--- Dataset entries ---

/-- Settles O16: the laws of `frameOf`, and the wire order sends every channel. -/
theorem frameByteLayout : Obligations.FrameByteLayout := fun order pb =>
  ⟨frameOf_length order pb, frameOf_getElem? order pb, wireChannel_surjective order⟩

/-- All channels of `OFF_COLOR` are 0. -/
theorem channelOf_offColor (c : Channel) : channelOf Config.offColor c = 0#8 := by
  cases c <;> rfl

/-- The frame of the blank buffer holds zeros only, under every wire order (R83). -/
theorem frameOf_blankBuffer (order : WireOrder) : frameOf order blankBuffer = List.replicate 75 0#8 := by
  refine List.eq_replicate_iff.mpr ⟨frameOf_length order blankBuffer, fun v hv => ?_⟩
  obtain ⟨i, -, hi⟩ := List.mem_flatMap.mp hv
  rw [pixelAt_blankBuffer] at hi
  simpa only [pixelBytes, channelOf_offColor, List.mem_cons, List.not_mem_nil, or_false, or_self] using hi

/-! ### The frame primitive behind a written buffer -/

/-- CLEAR blanks the buffer and goes through the frame primitive (R83). -/
theorem exec_clear (s : State) : exec .clear s = .next { s with pb := blankBuffer }.emitFrame := by
  simp only [exec, execClear, State.clearPixels, clearedBuffer_eq]

/-- A command that has written the buffer and whose frame the channel accepts (R82, R84). -/
theorem State.emitFrame_takes_withBuffer (s : State) (pb : Vector Pixel 25) (htakes : s.channelTakes 75) :
    { s with pb := pb }.emitFrame = { s with
      pb := pb
      txh := s.txh ++ [frameOf Config.wireOrder pb]
      tx := []
      txAccept := s.txAccept.map (fun n => n - 75)
      gapPending := true
      gapTimer := 0
      status := s.status.withBusy false } :=
  State.emitFrame_takes { s with pb := pb } htakes

/-- A command that has written the buffer and whose channel stops before the frame's end (R84). -/
theorem State.emitFrame_short_withBuffer (s : State) (pb : Vector Pixel 25) (n : Nat)
    (haccept : s.txAccept = some n) (hn : n < 75) :
    { s with pb := pb }.emitFrame = { s with
      pb := pb
      tx := (frameOf Config.wireOrder pb).drop n
      txAccept := some 0
      gapPending := false
      gapTimer := max s.gapTimer Config.tGap
      status := s.status.withBusy true } :=
  State.emitFrame_short { s with pb := pb } n haccept hn

/-! ### Frame commands that complete (R81, R83) -/

/-- Settles O18: FLUSH is the frame primitive, completed. -/
theorem flushSendsBuffer : Obligations.FlushSendsBuffer := fun s htakes =>
  congrArg Host.Outcome.next (s.emitFrame_takes htakes)

/-- Settles O20: the frame primitive, completed, sends the frame of the blank buffer. -/
theorem clearBlanksAndSends : Obligations.ClearBlanksAndSends := by
  intro s htakes
  have hsent := s.emitFrame_takes_withBuffer blankBuffer htakes
  rw [frameOf_blankBuffer] at hsent
  exact ⟨_, (exec_clear s).trans (congrArg Host.Outcome.next hsent), pixelAt_blankBuffer, rfl⟩

/-! ### Frame commands whose channel stops (R84) -/

/-- After the loop of DRAW each entry has the colour of the cell whose LED is there (R73, R101). -/
theorem pixelAt_drawnBuffer_cell (bits : Bitmap) (pb : Vector Pixel 25) (j : Fin 25) :
    pixelAt (drawnBuffer bits pb) j = glyphPixel bits (cell j).1 (cell j).2 := by
  simpa only [index_cell] using pixelAt_drawnBuffer bits pb (cell j).1 (cell j).2

/-- Settles O25: each frame command writes its buffer, and then the frame primitive is held up. -/
theorem frameCommandWaitsForChannel : Obligations.FrameCommandWaitsForChannel := by
  rintro s n haccept hn i (rfl | rfl | ⟨glyph, rfl, hglyph⟩)
  case inl =>
    have hheld := s.emitFrame_short n haccept hn
    exact ⟨_, congrArg Host.Outcome.next hheld, rfl, fun _ => rfl, nofun, nofun⟩
  case inr.inl =>
    have hheld := s.emitFrame_short_withBuffer blankBuffer n haccept hn
    exact ⟨_, (exec_clear s).trans (congrArg Host.Outcome.next hheld), rfl, nofun,
      fun _ => pixelAt_blankBuffer, nofun⟩
  case inr.inr =>
    obtain ⟨g, hg⟩ : ∃ g : Fin 11, glyph.toNat = g.val := ⟨⟨glyph.toNat, by omega⟩, rfl⟩
    have hheld := s.emitFrame_short_withBuffer (drawnBuffer (Config.glyphRom g) s.pb) n haccept hn
    refine ⟨_, (exec_draw_of_glyph s glyph g hg).trans (congrArg Host.Outcome.next hheld), rfl, nofun, nofun, ?_⟩
    intro glyph' g' hsame hg'
    obtain rfl := Instr.draw.inj hsame
    obtain rfl : g = g' := Fin.ext (hg.symm.trans hg')
    exact pixelAt_drawnBuffer_cell (Config.glyphRom g) s.pb

/-- Settles O27: the step of a block that is busy between steps (`step_of_busy`). -/
theorem stuckBlockHasNoNextStep : Obligations.StuckBlockHasNoNextStep := step_of_busy

end Sys2Proof.Machine

/-! PROOFS. DRAW (42_glyph_renderer.md), for O21 to O24. -/

namespace Sys2Proof.Machine

open Sys2Proof

/-! ### The buffer that DRAW draws (R101, R102) -/

/-- R102's table: lane `i` reads the bitmap bit that R23 gives the cell `Cell(i)`. -/
theorem laneBit_eq (i : Fin 25) : laneBit i = 5 * (cell i).1.val + (cell i).2.val := by
  revert i
  decide

/-- The lane form of R102: entry `i` is the ON/OFF multiplexer on its lane's bit. -/
theorem pixelAt_drawnBuffer_lane (bits : Bitmap) (pb : Vector Pixel 25) (i : Fin 25) :
    pixelAt (drawnBuffer bits pb) i =
      if bits.getLsbD (laneBit i) then Config.onColor else Config.offColor := by
  rw [pixelAt_drawnBuffer_cell, laneBit_eq, glyphPixel]

/-- Every entry is the entry of some cell, so the loop of DRAW leaves nothing of the buffer it started from. -/
theorem drawnBuffer_eq (bits : Bitmap) (pb pb' : Vector Pixel 25) : drawnBuffer bits pb = drawnBuffer bits pb' :=
  buffer_ext _ _ fun i => (pixelAt_drawnBuffer_cell bits pb i).trans (pixelAt_drawnBuffer_cell bits pb' i).symm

---

■ The task
Which lines above run from the one containing "order (R83). -/" down to the one containing "theorem State.emitFrame_short_withBuffer (s"? Repeat exactly those, both ends included, and nothing else.

■ Answer to the exercise
/-- The frame of the blank buffer holds zeros only, under every wire order (R83). -/
theorem frameOf_blankBuffer (order : WireOrder) : frameOf order blankBuffer = List.replicate 75 0#8 := by
  refine List.eq_replicate_iff.mpr ⟨frameOf_length order blankBuffer, fun v hv => ?_⟩
  obtain ⟨i, -, hi⟩ := List.mem_flatMap.mp hv
  rw [pixelAt_blankBuffer] at hi
  simpa only [pixelBytes, channelOf_offColor, List.mem_cons, List.not_mem_nil, or_false, or_self] using hi

/-! ### The frame primitive behind a written buffer -/

/-- CLEAR blanks the buffer and goes through the frame primitive (R83). -/
theorem exec_clear (s : State) : exec .clear s = .next { s with pb := blankBuffer }.emitFrame := by
  simp only [exec, execClear, State.clearPixels, clearedBuffer_eq]

/-- A command that has written the buffer and whose frame the channel accepts (R82, R84). -/
theorem State.emitFrame_takes_withBuffer (s : State) (pb : Vector Pixel 25) (htakes : s.channelTakes 75) :
    { s with pb := pb }.emitFrame = { s with
      pb := pb
      txh := s.txh ++ [frameOf Config.wireOrder pb]
      tx := []
      txAccept := s.txAccept.map (fun n => n - 75)
      gapPending := true
      gapTimer := 0
      status := s.status.withBusy false } :=
  State.emitFrame_takes { s with pb := pb } htakes

/-- A command that has written the buffer and whose channel stops before the frame's end (R84). -/
theorem State.emitFrame_short_withBuffer (s : State) (pb : Vector Pixel 25) (n : Nat)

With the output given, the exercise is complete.